Galatasaray hakikaten çok koşuyor, çok gayret ediyor, gol durumlarına giriyor, lakin o denli yanlışlar yapıyor ki bu yanlışların da bedelini az kalsın puan kaybederek ödüyorlardı. Malmö maçı da bu türlü oldu, dün gece Trabzonspor maçı da bu türlü oldu…
Öncelikle iki grubu da kutlamak lazım. Son yıllarda Muhteşem Lig’de seyrettiğim en tempolu, en mücadeleci maç oldu. İki grup da durumlara girdi. Lakin Galatasaray o denli fırsatlar harcadı ki özellikle Barış Alper’in ‘golü ben atacağım sevdası’ sarı-kırmızılılara değerliye mal oldu. Bir futbolcu yüzde yüzlük dört duruma giriyor, müsait durumdaki ekip arkadaşına pas vermiyor, kendi vuruyor top Uğurcan’ın kucağına gidiyor. Barış’ın bunu öğrenmesi lazım. Gol atmaktan çok attırmak bir futbolcuya paha kazandırır.

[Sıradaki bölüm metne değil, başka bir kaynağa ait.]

/-- What an output pin drives from an edge on: a level, nothing, or its clock. -/
inductive PinLevel where
  | low
  | high
  | highImpedance
  | clock
  deriving DecidableEq, Repr

/-- What leaves the device in a step, for whoever reads the state: the model's record of its outputs (DESIGN CHOICE, log entry 10). -/
inductive Emit where
  | qop (peer : Peer) (m : QopMessage)
  | spi (frame : List Nat)
  | edge (output : Nat) (level : PinLevel) (at_ : Nat)
  | line (n : Nat) (at_ : Nat)
  | serial (unit : Nat) (octets : List Nat) (at_ : Nat)
  | pmbus (point : Nat)
  | frame (f : SentFrame)
  | datagram (f : ExcDatagram)
  | beat (port sequence tag : Nat) (b : Beat)
  | replication (sequence frame : Nat) (changes : List ReplItem) (bulkFrom bulkCount : Nat) (whole : Bool)
  | bus (master id code : Nat) (data : List Nat)
  | tdo (bits : List Bool)
  deriving DecidableEq, Repr

/-- The states of the test access port's controller, as IEEE 1149.1 names them (R695). -/
inductive TapState where
  | testLogicReset | runTestIdle
  | selectDr | captureDr | shiftDr | exit1Dr | pauseDr | exit2Dr | updateDr
  | selectIr | captureIr | shiftIr | exit1Ir | pauseIr | exit2Ir | updateIr
  deriving DecidableEq, Repr

/-- The instructions of the test access port (R695). -/
inductive TapInstruction where
  | bypass | idcode | samplePreload | extest
  deriving DecidableEq, Repr

/-- The test access port (R695): its controller, the instruction in force, the register between TDI and TDO with the bit next out
first, and the latches of the boundary cells. -/
structure Tap where
  state : TapState
  instruction : TapInstruction
  shift : List Bool
  boundary : List Bool
  deriving DecidableEq, Repr

/-- The port after power-up or TRST_N: Test-Logic-Reset with IDCODE (R695). -/
def Tap.reset : Tap := ⟨.testLogicReset, .idcode, [], []⟩

/-- The device but for its timescale counter, its memories and its command queue. -/
structure Dev where
  /-- Registers by address, dictionary and internal, where they differ from their defaults (R9, R57). -/
  regs : List (Nat × Nat)
  /-- Exact quantities of the filters and loops by key, where they are not 0 (Quantity.lean). -/
  rats : List (Nat × Rat)
  /-- What left the device in the last command (DESIGN CHOICE, log entry 10). -/
  emit : List Emit
  /-- The counter behind the free values (DESIGN CHOICE, log entry 4). -/
  free : Nat
  /-- What the sequencer latched, and the instant of the command in hand (DESIGN CHOICE, log entry 7). -/
  view : View
  /-- SlewRemaining in 2^-56 ns (R107). -/
  slewLeft : Int
  /-- The pending step or set (R109, R110). -/
  corr : Option Correction
  /-- Pairs presented and not yet confirmed, oldest first (R628, R630). -/
  posted : List Post
  /-- Open reaction windows, oldest first (R642). -/
  windows : List Window
  /-- QOP slots in use, newest first (R68 to R79). -/
  sessions : List Session
  /-- Frames queued on host SPI, oldest first (R84). -/
  spiQueue : List QopMessage
  /-- Accepted Writes that wait for S0, in order of acceptance (R38, R62). -/
  staged : List Staged
  /-- Registers as they stood at the last frame start, which reads of sequencer-maintained entries show (R61, DEDUCED, log entry 113). -/
  shown : List (Nat × Nat)
  /-- Entries that the device wrote since the last S0, for contended Writes (R40). -/
  wrote : List Nat
  /-- Configuration copy A (R90 to R94). -/
  copyA : Option StoreCopy
  /-- Configuration copy B (R90 to R94). -/
  copyB : Option StoreCopy
  /-- The image that a commit under way captured (R90). -/
  storeImage : Option (List (Nat × Nat))
  /-- Messages of the last 64 frames, for the target point (R558). -/
  loads : List Nat
  /-- Quantities whose first live value has been compared with the shutdown record (R669). -/
  compared : List Nat
  /-- Stamps that S0 has not collected (R48, R139). -/
  stamps : List Stamp
  /-- The last 64 XO stamps: cycles and instant (R171). -/
  xoStamps : List (Nat × Nat)
  /-- A day of XO samples: second, y, temperature (R172). -/
  xoSamples : List (Nat × Rat × Rat)
  /-- The last 7 daily means of XO (R172). -/
  xoDays : List (Nat × Rat)
  /-- Measurements that wait for S1 (R181, R186). -/
  measures : List Measurement
  /-- Histories of the drift monitor (R209, R210). -/
  tracks : List Track
  /-- D_base of the pairs (R210). -/
  bases : List PairBase
  /-- The differences of the open hand-over window (R203). -/
  handover : List Rat
  /-- Followed phases of the last 4,096 frames (R227). -/
  followed : List Rat
  /-- R_tot over the last frames of Acquire, newest first (R231). -/
  acquireRuns : List Rat
  /-- Y_free of the last frames with their frame counts, newest first (R240, R243). -/
  freeRuns : List (Nat × Rat)
  /-- Closed oscillator blocks (R240). -/
  blocks : List OscBlock
  /-- The MOSC monitor's last 64 measurements of MOSC against XO, newest first, as FRAC64 values (R267, R569). -/
  moscReads : List Int
  /-- Pulses whose placement is frozen (R41, R277). -/
  frozen : List Frozen
  /-- Pulses with a rendered message (R279, R360). -/
  announced : List Announced
  /-- The bounds that the next frame start publishes, by address (R42). -/
  nextBound : List (Nat × Nat)
  /-- The record of the second that ends, not yet keyed (R366). -/
  auditDraft : Option (Nat × Nat)
  /-- Records that wait for the archive, with their frame (R367). -/
  auditWaiting : List (Nat × Nat)
  /-- The audit archive in DRAM: sequence and record, oldest first (R368, R370). -/
  archive : List (Nat × Nat)
  /-- The checkpoint in NV: sequence, generation, Mac (R369). -/
  nvAudit : Option (Nat × Nat × Nat)
  /-- Sample-clock stamps of each band (R296). -/
  gsStamps : List (Nat × List (Nat × Nat))
  /-- The G0 record not yet posted (R311). -/
  g0Formed : Option G0Record
  /-- The G0 record posted for S0 (R311). -/
  g0Posted : Option G0Record
  /-- Rates of G0 in the last 64 seconds, newest first (R328). -/
  g0Rates : List Rat
  /-- Satellites between epochs (R305, R307, R328). -/
  sats : List SatTrack
  /-- Biases of the systems (R308). -/
  sysBias : List SysBias
  /-- Signal sums of the jam reference that is being learned, by band and elevation (R325). -/
  jamSums : List (Nat × Nat × Nat)
  /-- The learned jam reference, by band and elevation (R325). -/
  jamRefs : List (Nat × Nat)
  /-- Sums of the position survey (R303). -/
  survey : List Rat
  /-- Navigation data under OSNMA (R320). -/
  osnma : List OsnmaData
  /-- The public key held from a DSM-PKR (R319). -/
  osnmaKey : Option (Nat × List Nat)
  /-- Stored keys (R474). -/
  keys : List KeyRec
  /-- Keys loaded in Provisioning and not yet committed (R479). -/
  stagedKeys : List KeyRec
  /-- The two positions of the key store, the current one first (R480). -/
  images : List KeyImage
  /-- The key store commit under way, and what it does (R480). -/
  keyCommit : Option (KeyImage × KeyJob)
  /-- Commits that wait for pacing, oldest first (R483). -/
  keyJobs : List KeyJob
  /-- What a commit read back does at the next frame start (R479, R500). -/
  keyEffect : Option KeyJob
  /-- Working slots that have a specification (R487). -/
  slots : List WorkSlot
  /-- Frames that wait for their commit (R393, R396). -/
  txWaiting : List TxJob
  /-- Stamp-requesting host frames on hold (R399). -/
  held : List HeldFrame
  /-- Time-stamp queue entries, oldest first (R398). -/
  stampQueue : List StampEntry
  /-- Loss markers still open (R398). -/
  openMarkers : List StampEntry
  /-- Client records, by slot (R439). -/
  clients : List Client
  /-- Rate state of clients (R437). -/
  rates : List ClientRate
  /-- The keys of the table hashes, drawn at random (R440). -/
  tableKeys : Nat
  /-- Messages submitted in this frame (R430). -/
  sentNow : List (Nat × Nat)
  /-- Signalling TLVs that wait for their destinations (R431). -/
  signals : List Signalling
  /-- What each NREF holds (R445 to R449). -/
  nrefs : List NrefRun
  /-- Buckets of the NTP rate table (R452). -/
  buckets : List NtpBucket
  /-- Received work that waits for a frame's budget (R460). -/
  protoQueue : List (Nat × Nat × ProtoWork)
  /-- Beats that wait for S0 (R515). -/
  beatsIn : List BeatIn
  /-- The Beats consumed last, by port (R517). -/
  peers : List BeatIn
  /-- Markers of the last frames (R513). -/
  marks : List Marks
  /-- Replication packets that wait for S0 (R519). -/
  replIn : List Replication
  /-- What the partner has been sent (R519, R540). -/
  replSent : List ReplItem
  /-- The copies of the lifetime record in NV, newest first (R671). -/
  nvLife : List StoreCopy
  /-- The two shutdown record slots in NV, newest first (R665). -/
  shutRecords : List Nat
  /-- Items that the shutdown's tests measured (R664). -/
  testItems : List (Nat × Nat × Int)
  /-- Requests that wait while the control processors serve them (R79). -/
  qopWaiting : List (Head × Body)
  /-- Opens whose session derivation waits for a use ceiling (R490): head, level and host nonce. -/
  opensWaiting : List (Head × Nat × Nat)
  /-- The event log in DRAM, newest first: entries of 32 octets (R605, R646). -/
  eventLog : List Nat
  /-- The test access port (R695). -/
  tap : Tap
  deriving DecidableEq, Repr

Hadi goller kaçtı. Pekala yediğin goller… Birinci golde Ozan Tufan topa vurmak için yükselirken, Abdülkerim resmen seyretti. İkinci golde Abdülkerim topa dokunsa kornere çıkacak. O ne yaptı? Banza’ya topu kaptırdı, o da gitti golü attı. Yenen üçüncü gol ise tam bir rezalet. Haydi hakemler penaltıyı atlar, ofsaytı atlar… Lakin çizgi dışına çıkmış bir topa yapılan ortaya hakem nasıl gol verir. Üstelik bunu VAR hakemi Onur Özütoprak izleyerek gol kararı verdi. Sahiden ayıp, Türk futboluna günah. Galatasaray puan kaybedip, kaybetmemesi değerli değil. Ancak hakemler bu türlü yanılgı yaparak herkesin inancını sarsmaya devam ediyor.
Aşil tendonuna bir futbolcu tekme yiyor, buna ‘devam’ diyebiliyorsunuz. Daha sonra MHK Başkanı televizyona çıkıp, hakemleri muhafazaya çalışıyor. Çok büyük bir sorun. Bunun yanında Galatasaray uygun bir grup. Grup olarak bütünleşmişler. Futbolcular nesi varsa alana koyuyor. Aslında o denli olmasa perşembe akşamı kuvvetli bir maç oynuyorsun, dört gün sonra daha güç bir çabayı büyük bir güç sarfederek kazanıyorsun.
Okan hocaya helal olsun. Değil mi ki kadrosuna bu futbolu oynatıyor. Hürmet duymamak mümkün değil. Sonuçta düzgün futbol oynayarak, fevkalâde uğraş ederek hakkıyla Galatasaray galip geldi.